Why Do I Live In Omaha?
Remember reading this Carl Sandburg poem in high school or college?
LIMITED
I AM riding on a limited express, one of the crack trains of the nation.
Hurtling across the prairie into blue haze and dark air go fifteen all-steel coaches holding a thousand people.
(All the coaches shall be scrap and rust and all the men and women laughing in the diners and sleepers shall pass to ashes.)
I ask a man in the smoker where he is going and he
answers: “Omaha.”
My English teacher told us Omaha high school students that “Omaha” as used in the poem means “nowhere,” or some other uncertain or pointless destination. Permanent trauma set in. We were paralyzed by ennui and dread. “We live in a place that is a symbol of nowhere? What can that mean?”
We’ve been unable to bestir ourselves to action ever since. Moving elsewhere is too much work, and we can’t tolerate waiting in lines, so where do we go?
Maybe Carl Sandburg is why Omaha has a pathological inferiority complex when it comes to tourism. We locals hold our breath every time the Convention & Visitors Bureau launches a new campaign. How will we be featured in national marketing campaigns on this go round? As the birthplace of TV dinners, Reuben sandwiches, and chicken pot pies? In steak language?
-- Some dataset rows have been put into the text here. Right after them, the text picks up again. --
-- ==== Sys2Proof/Laws/Keep/Runners.lean ====
section
/-! SUPPORT. Every operation of Machine/Runners.lean keeps a sound state and the queue of waiting commands. -/

namespace Sys2Proof.Machine

open Sys2Proof

/-- setRnTr keeps a sound state and the queue. -/
theorem State.setRnTr_keeps {pq : List Instr} {s : State} {n : Nat} {v : BitVec 24} (hs : s.Keeps pq) :
    State.Keeps pq (State.setRnTr s n v) := by
  unfold State.setRnTr
  exact (State.wr_keeps hs)

/-- setRnSr keeps a sound state and the queue. -/
theorem State.setRnSr_keeps {pq : List Instr} {s : State} {n : Nat} {v : BitVec 32} (hs : s.Keeps pq) :
    State.Keeps pq (State.setRnSr s n v) := by
  unfold State.setRnSr
  exact (State.setF_keeps (State.setF_keeps hs))

/-- rnEdge keeps a sound state and the queue. -/
theorem State.rnEdge_keeps {pq : List Instr} {s : State} {n : Nat} {k : Nat} {act : Nat} {at_ : Fine} (hs : s.Keeps pq) :
    State.Keeps pq (State.rnEdge s n k act at_) := by
  unfold State.rnEdge
  extract_lets p r l s1
  have h_s1 : State.Keeps pq s1 := (State.pulse_keeps (State.flag_keeps hs))
  clear_value s1
  refine State.Keeps.ite ?_ ?_
  · exact (State.flight_keeps hs)
  · refine State.Keeps.ite ?_ ?_
    · exact h_s1
    · exact (State.log_keeps (State.setRn_keeps h_s1))

/-- rnTimed keeps a sound state and the queue. -/
theorem State.rnTimed_keeps {pq : List Instr} {s : State} {n : Nat} {k : Nat} {act : Nat} {t : BitVec 24} (hs : s.Keeps pq) :
    State.Keeps pq (State.rnTimed s n k act t) := by
  unfold State.rnTimed
  extract_lets at_
  refine State.Keeps.ite ?_ ?_
  · exact (State.rnEdge_keeps hs)
  · exact (State.rnEdge_keeps (State.bump_keeps (State.flag_keeps hs)))

/-- rnUnreq keeps a sound state and the queue. -/
theorem State.rnUnreq_keeps {pq : List Instr} {s : State} {n : Nat} (hs : s.Keeps pq) :
    State.Keeps pq (State.rnUnreq s n) := by
  unfold State.rnUnreq
  extract_lets r
  refine State.Keeps.ite ?_ ?_
  · exact (State.setRn_keeps hs)
  · exact hs

/-- rnHaltNow keeps a sound state and the queue. -/
theorem State.rnHaltNow_keeps {pq : List Instr} {s : State} {n : Nat} (hs : s.Keeps pq) :
    State.Keeps pq (State.rnHaltNow s n) := by
  unfold State.rnHaltNow
  extract_lets s_1 __src
  have h_s_1 : State.Keeps pq s_1 := (State.rnUnreq_keeps hs)
  clear_value s_1
  exact (State.setRn_keeps h_s_1)

/-- rnFault keeps a sound state and the queue. -/
theorem State.rnFault_keeps {pq : List Instr} {s : State} {n : Nat} {parity : Bool} {addr : Nat} (hs : s.Keeps pq) :
    State.Keeps pq (State.rnFault s n parity addr) := by
  unfold State.rnFault
  extract_lets s1 __src s2
  have h_s1 : State.Keeps pq s1 := (State.rnUnreq_keeps (State.dropEdges_keeps hs))
  clear_value s1
  have h_s2 : State.Keeps pq s2 := (State.setRn_keeps h_s1)
  clear_value s2
  exact (State.log_keeps (State.pulse_keeps h_s2))

/-- rnStart keeps a sound state and the queue. -/
theorem State.rnStart_keeps {pq : List Instr} {s : State} {n : Nat} {entry : Nat} (hs : s.Keeps pq) :
    State.Keeps pq (State.rnStart s n entry) := by
  unfold State.rnStart
  extract_lets s_1 r s1 s2
  have h_s_1 : State.Keeps pq s_1 := (State.rnUnreq_keeps hs)
  clear_value s_1
  have h_s1 : State.Keeps pq s1 := (State.setF_keeps (State.setRnSr_keeps h_s_1))
  clear_value s1
  have h_s2 : State.Keeps pq s2 := (State.setB_keeps (State.setF_keeps h_s1))
  clear_value s2
  exact (State.setRn_keeps h_s2)

/-- rnNext keeps a sound state and the queue. -/
theorem State.rnNext_keeps {pq : List Instr} {s : State} {n : Nat} (hs : s.Keeps pq) :
    State.Keeps pq (State.rnNext s n) := by
  unfold State.rnNext
  extract_lets r
  exact (State.setRn_keeps hs)

/-- rnWaitOn keeps a sound state and the queue. -/
theorem State.rnWaitOn_keeps {pq : List Instr} {s : State} {n : Nat} {on : Nat} (hs : s.Keeps pq) :
    State.Keeps pq (State.rnWaitOn s n on) := by
  unfold State.rnWaitOn
  exact (State.setRn_keeps hs)

/-- rnFetch keeps a sound state and the queue. -/
theorem State.rnFetch_keeps {pq : List Instr} {s : State} {n : Nat} (hs : s.Keeps pq) :
    State.Keeps pq (State.rnFetch s n) := by
  unfold State.rnFetch
  extract_lets r
  exact (State.setRn_keeps hs)

/-- rnIssue keeps a sound state and the queue. -/
theorem State.rnIssue_keeps {pq : List Instr} {s : State} {n : Nat} {op : RnOp} {bad : Bool} {f : State → Nat → State} (hs :
    s.Keeps pq) (h_f : ∀ x0 x1, State.Keeps pq x0 → State.Keeps pq (f x0 x1)) :
    State.Keeps pq (State.rnIssue s n op bad f) := by
  unfold State.rnIssue
  extract_lets r w s1 __src
  have h_s1 : State.Keeps pq s1 := (State.rnFetch_keeps hs)
  clear_value s1
  refine State.Keeps.ite ?_ ?_
  · exact hs
  · refine State.Keeps.ite ?_ ?_
    · exact (State.rnFault_keeps (State.setRn_keeps h_s1))
    · refine State.Keeps.ite ?_ ?_
      · exact (State.rnFault_keeps (State.rnFetch_keeps hs))
      · refine State.Keeps.ite ?_ ?_
        · exact hs
        · exact (h_f _ _ (State.setRn_keeps h_s1))

/-- rnQuick keeps a sound state and the queue. -/
theorem State.rnQuick_keeps {pq : List Instr} {s : State} {n : Nat} {op : RnOp} {bad : Bool} {f : State → Nat → State} (hs :
    s.Keeps pq) (h_f : ∀ x0 x1, State.Keeps pq x0 → State.Keeps pq (f x0 x1)) :
    State.Keeps pq (State.rnQuick s n op bad f) := by
  unfold State.rnQuick
  exact (State.rnIssue_keeps hs (fun _ _ h1 => (State.rnNext_keeps (h_f _ _ h1))))

/-- rnWaitEnds keeps a sound state and the queue. -/
theorem State.rnWaitEnds_keeps {pq : List Instr} {s : State} {n : Nat} {w : Nat} (hs : s.Keeps pq) :
    State.Keeps pq (State.rnWaitEnds s n w) := by
  unfold State.rnWaitEnds
  refine State.rnNext_keeps ?_
  refine State.Keeps.ite ?_ ?_
  · exact (State.unflag_keeps hs)
  · exact hs

/-- rnPushNow keeps a sound state and the queue. -/
theorem State.rnPushNow_keeps {pq : List Instr} {s : State} {n : Nat} {w : Nat} (hs : s.Keeps pq) :
    State.Keeps pq (State.rnPushNow s n w) := by
  unfold State.rnPushNow
  extract_lets v
  exact (State.rnNext_keeps (State.agentPush_keeps hs))

/-- rnPullNow keeps a sound state and the queue. -/
theorem State.rnPullNow_keeps {pq : List Instr} {s : State} {n : Nat} {w : Nat} (hs : s.Keeps pq) :
    State.Keeps pq (State.rnPullNow s n w) := by
  unfold State.rnPullNow
  extract_lets q_1 auto had
  split
  rename_i t1 _ _ e1
  have k1 : State.Keeps pq t1 := State.Keeps.fst e1 (State.agentPull_keeps hs)
  extract_lets s2 __src s3 s4
  have h_s2 : State.Keeps pq s2 := by
    refine State.Keeps.ite ?_ ?_
    · exact (State.trgRelease_keeps k1)
    · exact k1
  clear_value s2
  have h_s3 : State.Keeps pq s3 := (State.setRn_keeps h_s2)
  clear_value s3
  have h_s4 : State.Keeps pq s4 := by
    unfold s4
    split
    · exact (State.setRnSr_keeps h_s3)
    · exact (State.setRnSr_keeps h_s3)
    · exact (State.setF_keeps h_s3)
    · exact (State.setF_keeps h_s3)
    · exact (State.setRnTr_keeps h_s3)
    · exact (State.setF_keeps h_s3)
    · exact (State.setF_keeps h_s3)
  clear_value s4
  exact (State.rnNext_keeps h_s4)

/-- rnShiftIn keeps a sound state and the queue. -/
theorem State.rnShiftIn_keeps {pq : List Instr} {s : State} {n : Nat} {lsb : Bool} {b : Bool} (hs : s.Keeps pq) :
    State.Keeps pq (State.rnShiftIn s n lsb b) := by
  unfold State.rnShiftIn
  extract_lets sr v
  exact (State.setRnSr_keeps hs)

/-- rnBitTimes keeps a sound state and the queue. -/
theorem State.rnBitTimes_keeps {pq : List Instr} {s : State} {n : Nat} (hs : s.Keeps pq) :
    State.Keeps pq (State.rnBitTimes s n) := by
  unfold State.rnBitTimes
  extract_lets t __src
  exact (State.setRn_keeps hs)

/-- rnShiftEnd keeps a sound state and the queue. -/
theorem State.rnShiftEnd_keeps {pq : List Instr} {s : State} {n : Nat} (hs : s.Keeps pq) :
    State.Keeps pq (State.rnShiftEnd s n) := by
  unfold State.rnShiftEnd
  extract_lets r
  refine State.Keeps.ite ?_ ?_
  · exact (State.rnNext_keeps hs)
  · exact hs

/-- rnShiftBit keeps a sound state and the queue. -/
theorem State.rnShiftBit_keeps {pq : List Instr} {s : State} {n : Nat} {level : Bool} (hs : s.Keeps pq) :
    State.Keeps pq (State.rnShiftBit s n level) := by
  unfold State.rnShiftBit
  extract_lets r w inp out bit idle lsb high lvl sampleDue ob s1 s2 s3 at_ r3 s1_1 s2_1 __src s3_1
  have h_s1 : State.Keeps pq s1 := (State.rnTimed_keeps hs)
  clear_value s1
  have h_s2 : State.Keeps pq s2 := by
    refine State.Keeps.ite ?_ ?_
    · exact (State.rnTimed_keeps h_s1)
    · exact h_s1
  clear_value s2
  have h_s3 : State.Keeps pq s3 := by
    refine State.Keeps.ite ?_ ?_
    · exact (State.rnShiftIn_keeps h_s2)
    · exact h_s2
  clear_value s3
  have h_s1_1 : State.Keeps pq s1_1 := (State.rnTimed_keeps hs)
  clear_value s1_1
  have h_s2_1 : State.Keeps pq s2_1 := (State.setF_keeps (State.setRnTr_keeps h_s1_1))
  clear_value s2_1
  have h_s3_1 : State.Keeps pq s3_1 := (State.setRn_keeps h_s2_1)
  clear_value s3_1
  clear_value sampleDue
  split
  · exact (State.rnShiftEnd_keeps (State.setRn_keeps (State.rnShiftIn_keeps hs)))
  · refine State.Keeps.ite ?_ ?_
    · exact (State.rnShiftEnd_keeps hs)
    · refine State.Keeps.ite ?_ ?_
      · refine State.Keeps.ite ?_ ?_
        · exact hs
        · exact (State.setRn_keeps h_s3)
      · refine State.Keeps.ite ?_ ?_
        · exact hs
        · exact (State.rnShiftEnd_keeps (State.rnBitTimes_keeps h_s3_1))

/-- rnTake keeps a sound state and the queue. -/
theorem State.rnTake_keeps {pq : List Instr} {s : State} {n : Nat} (hs : s.Keeps pq) :
    State.Keeps pq (State.rnTake s n) := by
  unfold State.rnTake
  exact (State.bump_keeps (State.setRn_keeps hs))

/-- rnPinRow keeps a sound state and the queue. -/
theorem State.rnPinRow_keeps {pq : List Instr} {s : State} {n : Nat} {bad : Bool} (hs : s.Keeps pq) :
    State.Keeps pq (State.rnPinRow s n bad) := by
  unfold State.rnPinRow
  exact (State.rnIssue_keeps hs (fun _ _ h1 => by
        refine State.Keeps.ite ?_ ?_
        · exact (State.rnNext_keeps (State.rnEdge_keeps h1))
        · refine State.Keeps.ite ?_ ?_
          · exact (State.rnNext_keeps (State.rnTimed_keeps h1))
          · exact (State.rnWaitOn_keeps h1)))
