/-- enterMode keeps a sound state and the queue. -/
theorem State.enterMode_keeps {pq : List Instr} {s : State} {m : Nat} {cause : Nat} (hs : s.Keeps pq) :
    State.Keeps pq (State.enterMode s m cause) := by
  unfold State.enterMode
  extract_lets old s1 s2 s3 s4 s5 s6
  have h_s1 : State.Keeps pq s1 := by
    refine State.Keeps.ite ?_ ?_
    · exact (State.engWake_keeps (State.trkAllAcquire_keeps hs))
    · exact hs
  clear_value s1
  have h_s2 : State.Keeps pq s2 := by
    refine State.Keeps.ite ?_ ?_
    · exact (State.twinChange_keeps h_s1)
    · exact h_s1
  clear_value s2
  have h_s3 : State.Keeps pq s3 := by
    refine State.Keeps.ite ?_ ?_
    · exact (State.valvesStop_keeps (State.shedPins_keeps (State.evClear_keeps h_s2)))
    · exact h_s2
  clear_value s3
  have h_s4 : State.Keeps pq s4 := (State.markMode_keeps h_s3)
  clear_value s4
  have h_s5 : State.Keeps pq s5 := by
    refine State.Keeps.ite ?_ ?_
    · exact (State.releaseSafe_keeps h_s4)
    · exact h_s4
  clear_value s5
  have h_s6 : State.Keeps pq s6 := by
    unfold s6
    split
    · exact (State.configEntry_keeps h_s5)
    · exact (State.idleEntry_keeps h_s5)
    · exact (State.frontsAfresh_keeps h_s5)
    · exact (State.frontsAfresh_keeps h_s5)
    · exact h_s5
  clear_value s6
  refine State.Keeps.ite ?_ ?_
  · exact (State.enterSafe_keeps hs)
  · refine State.Keeps.ite ?_ ?_
    · exact (State.engFirsts_keeps (State.modeSettle_keeps h_s6))
    · exact (State.modeSettle_keeps h_s6)

/-- modeRow keeps a sound state and the queue. -/
theorem State.modeRow_keeps {pq : List Instr} {s : State} (hs : s.Keeps pq) :
    State.Keeps pq (State.modeRow s) := by
  unfold State.modeRow
  refine State.Keeps.ite ?_ ?_
  · exact hs
  · exact (State.Keeps.overList (fun _ _ h1 => by
        split
        · exact h1
        · refine State.Keeps.ite ?_ ?_
          · exact h1
          · refine State.Keeps.ite ?_ ?_
            · exact (State.complete_keeps h1)
            · split
              · exact (State.complete_keeps h1)
              · exact (State.complete_keeps (State.enterMode_keeps h1))) hs)

/-- policyMode keeps a sound state and the queue. -/
theorem State.policyMode_keeps {pq : List Instr} {s : State} {m : Nat} {cause : Nat} {c : LogCode} (hs : s.Keeps pq) :
    State.Keeps pq (State.policyMode s m cause c) := by
  unfold State.policyMode
  exact (State.failModes_keeps (State.log_keeps (State.markMode_keeps hs)))

/-- policy keeps a sound state and the queue. -/
theorem State.policy_keeps {pq : List Instr} {s : State} (hs : s.Keeps pq) :
    State.Keeps pq (State.policy s) := by
  unfold State.policy
  extract_lets all s1 __src
  have h_s1 : State.Keeps pq s1 := by
    refine State.Keeps.ite ?_ ?_
    · exact hs
    · refine State.Keeps.ite ?_ ?_
      · exact (State.causeSafe_keeps hs)
      · refine State.Keeps.ite ?_ ?_
        · exact (State.causeSafe_keeps hs)
        · refine State.Keeps.ite ?_ ?_
          · exact (State.policyMode_keeps hs)
          · refine State.Keeps.ite ?_ ?_
            · exact (State.policyMode_keeps hs)
            · exact hs
  clear_value s1
  exact (State.sys_keeps h_s1)

/-- watchdog keeps a sound state and the queue. -/
theorem State.watchdog_keeps {pq : List Instr} {s : State} (hs : s.Keeps pq) :
    State.Keeps pq (State.watchdog s) := by
  unfold State.watchdog
  refine State.Keeps.ite ?_ ?_
  · exact hs
  · exact (State.causeLocked_keeps (State.log_keeps hs))

/-- clockLost keeps a sound state and the queue. -/
theorem State.clockLost_keeps {pq : List Instr} {s : State} {c : LogCode} (hs : s.Keeps pq) :
    State.Keeps pq (State.clockLost s c) := by
  unfold State.clockLost
  extract_lets s1 s2 __src
  have h_s1 : State.Keeps pq s1 := (State.setB_keeps (State.setB_keeps hs))
  clear_value s1
  have h_s2 : State.Keeps pq s2 := by
    refine State.Keeps.ite ?_ ?_
    · exact h_s1
    · exact (State.trkAllLost_keeps (State.causeLocked_keeps (State.log_keeps h_s1)))
  clear_value s2
  exact (State.tb_keeps h_s2)

/-- clockBack keeps a sound state and the queue. -/
theorem State.clockBack_keeps {pq : List Instr} {s : State} (hs : s.Keeps pq) :
    State.Keeps pq (State.clockBack s) := by
  unfold State.clockBack
  exact (State.setB_keeps (State.setB_keeps hs))

/-- memEcc keeps a sound state and the queue. -/
theorem State.memEcc_keeps {q : List Instr} {s : State} {patchArea : Bool} (h : s.Keeps q) :
    State.Keeps q (State.memEcc s patchArea) := by
  unfold State.memEcc
  extract_lets s1 a b s2
  have h1 : State.Keeps q s1 := State.log_keeps h
  clear_value s1
  have h2 : State.Keeps q s2 := State.Keeps.ite (State.sys_keeps (State.setB_keeps h1)) h1
  exact State.Keeps.ite h (State.causeSafe_keeps h2)

/-- strapIn keeps a sound state and the queue. -/
theorem State.strapIn_keeps {pq : List Instr} {s : State} {v : Nat} (hs : s.Keeps pq) :
    State.Keeps pq (State.strapIn s v) := by
  unfold State.strapIn
  exact (State.setF_keeps (State.wr_keeps hs))

/-- logDrain keeps a sound state and the queue. -/
theorem State.logDrain_keeps {pq : List Instr} {s : State} (hs : s.Keeps pq) :
    State.Keeps pq (State.logDrain s) := by
  unfold State.logDrain
  exact (State.Keeps.overList (fun _ _ h1 => (State.logNext_keeps h1)) hs)

/-- warmReset keeps a sound state and the queue. -/
theorem State.warmReset_keeps {q : List Instr} {s : State} {bit straps : Nat} (h : s.Keeps q) :
    State.Keeps q (State.warmReset s bit straps) := by
  unfold State.warmReset
  extract_lets s0 keep a b c r0 r1 r2
  have h0 : State.Keeps q s0 := State.logDrain_keeps h
  clear_value s0
  have hr : State.Keeps q r0 := by
    have hw : Sparse.wf (fun _ => (0 : Word)) s0.logW = true := h0.1.1.2.2.2.2.2.2.2.2.2.2.2.2.2.2.2.2.2.2.2.2.2.2.2.2.2
    exact ⟨⟨⟨rfl, rfl, rfl, rfl, rfl, rfl, rfl, rfl, rfl, rfl, rfl, rfl, rfl, rfl, rfl, rfl, rfl, rfl, rfl, rfl, rfl, rfl, rfl,
      rfl, rfl, hw⟩, Nat.zero_le _, Nat.zero_le _, Nat.zero_le _⟩, h0.2⟩
  have h1 : State.Keeps q r1 := State.Keeps.overList (fun _ _ hx => State.wr_keeps hx) hr
  have h2 : State.Keeps q r2 := State.setF_keeps (State.setB_keeps h1)
  exact State.strapIn_keeps (State.flag_keeps (State.setB_keeps h2))

/-- pinReset keeps a sound state and the queue. -/
theorem State.pinReset_keeps {pq : List Instr} {s : State} {lenNs : Nat} {straps : Nat} (hs : s.Keeps pq) :
    State.Keeps pq (State.pinReset s lenNs straps) := by
  unfold State.pinReset
  refine State.Keeps.ite ?_ ?_
  · exact (State.warmReset_keeps hs)
  · exact hs

/-- softReset keeps a sound state and the queue. -/
theorem State.softReset_keeps {pq : List Instr} {s : State} (hs : s.Keeps pq) :
    State.Keeps pq (State.softReset s) := by
  unfold State.softReset
  split
  · refine State.Keeps.ite ?_ ?_
    · exact (State.warmReset_keeps hs)
    · exact hs
  · exact hs

/-- coldReset keeps a sound state and the queue. -/
theorem State.coldReset_keeps {q : List Instr} {s : State} {causes : Nat} {pos : SeqPos} (h : s.Keeps q) :
    State.Keeps q (State.coldReset s causes pos) := by
  unfold State.coldReset
  extract_lets a b r
  have hr : State.Keeps q r :=
    ⟨⟨⟨rfl, rfl, rfl, rfl, rfl, rfl, rfl, rfl, rfl, rfl, rfl, rfl, rfl, rfl, rfl, rfl, rfl, rfl, rfl, rfl, rfl, rfl, rfl,
      rfl, rfl, rfl⟩, Nat.zero_le _, Nat.zero_le _, Nat.zero_le _⟩, h.2⟩
  exact State.setF_keeps (State.wr_keeps hr)

/-- coldRow keeps a sound state and the queue. -/
theorem State.coldRow_keeps {pq : List Instr} {s : State} {c : ColdCause} {withPin : Bool} (hs : s.Keeps pq) :
    State.Keeps pq (State.coldRow s c withPin) := by
  unfold State.coldRow
  extract_lets soft warm
  split
  · exact (State.coldReset_keeps hs)
  · exact (State.coldReset_keeps hs)
  · exact (State.coldReset_keeps hs)

/-- setBoot keeps a sound state and the queue. -/
theorem State.setBoot_keeps {pq : List Instr} {s : State} {p : BootPos} (hs : s.Keeps pq) :
    State.Keeps pq (State.setBoot s p) := by
  unfold State.setBoot
  exact (State.sys_keeps hs)

/-- bootPatch keeps a sound state and the queue. -/
theorem State.bootPatch_keeps {pq : List Instr} {s : State} (hs : s.Keeps pq) :
    State.Keeps pq (State.bootPatch s) := by
  unfold State.bootPatch
  extract_lets __src s0 __src_1 s1
  have h_s0 : State.Keeps pq s0 := (State.sys_keeps hs)
  clear_value s0
  have h_s1 : State.Keeps pq s1 := (State.sys_keeps h_s0)
  clear_value s1
  refine State.Keeps.ite ?_ ?_
  · exact h_s0
  · refine State.Keeps.ite ?_ ?_
    · exact (State.setB_keeps (State.sys_keeps h_s0))
    · exact (State.log_keeps (State.setB_keeps (State.setB_keeps h_s1)))

/-- clearWords keeps a sound state and the queue. -/
theorem State.clearWords_keeps {q : List Instr} {s : State} {lo hi : Nat} (h : s.Keeps q) :
    State.Keeps q (State.clearWords s lo hi) :=
  State.Keeps.same (State.regs_filter_keeps (f := fun e => decide (e.1 < lo) || decide (hi ≤ e.1)) h) rfl

/-- bistClear keeps a sound state and the queue. -/
theorem State.bistClear_keeps {q : List Instr} {s : State} {k : Nat} (h : s.Keeps q) :
    State.Keeps q (State.bistClear s k) := by
  unfold State.bistClear
  split
  · exact State.Keeps.same (State.entries_nil_keeps (State.clearWords_keeps h)) rfl
  · exact State.Keeps.overList (fun _ _ hx => State.setTr_keeps hx) (State.clearWords_keeps h)
  · exact State.Keeps.overList (fun _ _ hx => State.setTr_keeps hx) (State.clearWords_keeps h)
  · exact State.clearWords_keeps h
  · exact State.Keeps.overList (fun _ _ hx => State.setRn_keeps (State.clearWords_keeps hx)) h
  · exact State.Keeps.overList (fun _ _ hx => State.coilCommit_keeps hx) (State.clearWords_keeps h)
  · exact State.pool_nil_keeps h
  · have hc : Sparse.wf (fun _ => ({} : DmaChan)) s.chans = true := h.1.1.2.2.2.2.2.2.2.2.2.2.2.2.2.2.2.2.2.2.2.2.2.2.2.2.1
    refine State.chans_keeps (Sparse.wf_map (fun v : DmaChan => { v with jobs := v.jobs.map (fun j =>
      { j with reads := j.reads.map (fun r => { r with data := r.data.map (fun d => d.map (fun _ => (0, false))) }) }) })
      (fun _ v hv => ?_) hc) h
    have hj := congrArg DmaChan.jobs hv
    have hn : v.jobs = [] := List.map_eq_nil_iff.mp hj
    cases v
    simp only at hn
    subst hn
    exact hv
  · exact h

/-- bootClear keeps a sound state and the queue. -/
theorem State.bootClear_keeps {q : List Instr} {s : State} (h : s.Keeps q) : State.Keeps q (State.bootClear s) :=
  State.pages_nil_keeps (State.clearWords_keeps (State.Keeps.overList (fun _ _ hx => State.bistClear_keeps hx) h))

/-- bootStep keeps a sound state and the queue. -/
theorem State.bootStep_keeps {pq : List Instr} {s : State} {x : BootStage} (hs : s.Keeps pq) :
    State.Keeps pq (State.bootStep s x) := by
  unfold State.bootStep
  extract_lets s1
  have h_s1 : State.Keeps pq s1 := (State.setB_keeps (State.setB_keeps (State.setB_keeps hs)))
  clear_value s1
  refine State.Keeps.ite ?_ ?_
  · exact hs
  · split
    · extract_lets s2 __src
      have h_s2 : State.Keeps pq s2 := (State.setB_keeps (State.setB_keeps (State.setB_keeps h_s1)))
      clear_value s2
      exact (State.setBoot_keeps (State.Keeps.same h_s2 rfl))
    · refine State.Keeps.ite ?_ ?_
      · exact (State.setBoot_keeps hs)
      · exact (State.setBoot_keeps (State.setB_keeps hs))
    · exact (State.log_keeps (State.setBoot_keeps (State.bootClear_keeps hs)))
    · refine State.Keeps.ite ?_ ?_
      · exact (State.setBoot_keeps (State.setB_keeps hs))
      · exact (State.log_keeps (State.setBoot_keeps (State.setB_keeps hs)))
    · exact (State.bootPatch_keeps hs)
    · exact hs

/-- bootEnd keeps a sound state and the queue. -/
theorem State.bootEnd_keeps {pq : List Instr} {s : State} {us : Nat} (hs : s.Keeps pq) :
    State.Keeps pq (State.bootEnd s us) := by
  unfold State.bootEnd
  extract_lets s1 __src __src_1
  have h_s1 : State.Keeps pq s1 := (State.enterMode_keeps (State.setF_keeps (State.setBoot_keeps hs)))
  clear_value s1
  have h___src : State.Keeps pq __src := (State.log_keeps h_s1)
  refine State.Keeps.ite ?_ ?_
  · exact hs
  · refine State.Keeps.ite ?_ ?_
    · exact (State.pwr_keeps h___src)
    · exact h_s1

/-- tap keeps a sound state and the queue. -/
theorem State.tap_keeps {pq : List Instr} {s : State} {i : TapInsn} {resetLow : Bool} {cells : List Bool} (hs : s.Keeps pq) :
    State.Keeps pq (State.tap s i resetLow cells) := by
  unfold State.tap
  extract_lets i_1 pins data pre __src
  exact (State.sys_keeps hs)

end Sys2Proof.Machine
end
Omaha – Rare, Well-done?
Readers have offered other notable attractions that should bring our fair city the fame and tourists it deserves.
- Home of the nation’s largest supply of sway-backed parking garages.
- White brick capital of the universe.
- City located 164 miles east of the Kearney Arch.
- Where the Missouri River gets its mud.
- Across the river from the Council Bluffs casinos.
- Conglomeration of strip malls between Blair and Papillion.
- Home of the College World Series and 100,000 fat softball players.
- Where Warren Buffett makes, but does not spend, a lot of money.
- Land of large round white people wearing bright red.
- Home of the county-famous Papio Creek.
- Land of the Orange Construction Barrels.
- The Big Dandelion
- About an hour-and-a-half north of Kansas City International Airport, if you have a good fuzz-buster.
The current PR campaign is called “Ososurprising!” with a big “O!” on every bus bench in town. Okay. That’s nice. Is there a direct flight out of here to anywhere but Chicago?
When the rest of the country laughed at us for supposedly getting more than our fair share of anti-terror money, Omaha responded by defending itself as an attractive terrorist target. “No, really, we’d make a fabulous terror target, why there’s Stratcom, and First Data, and all sorts of telecommunication strongholds.”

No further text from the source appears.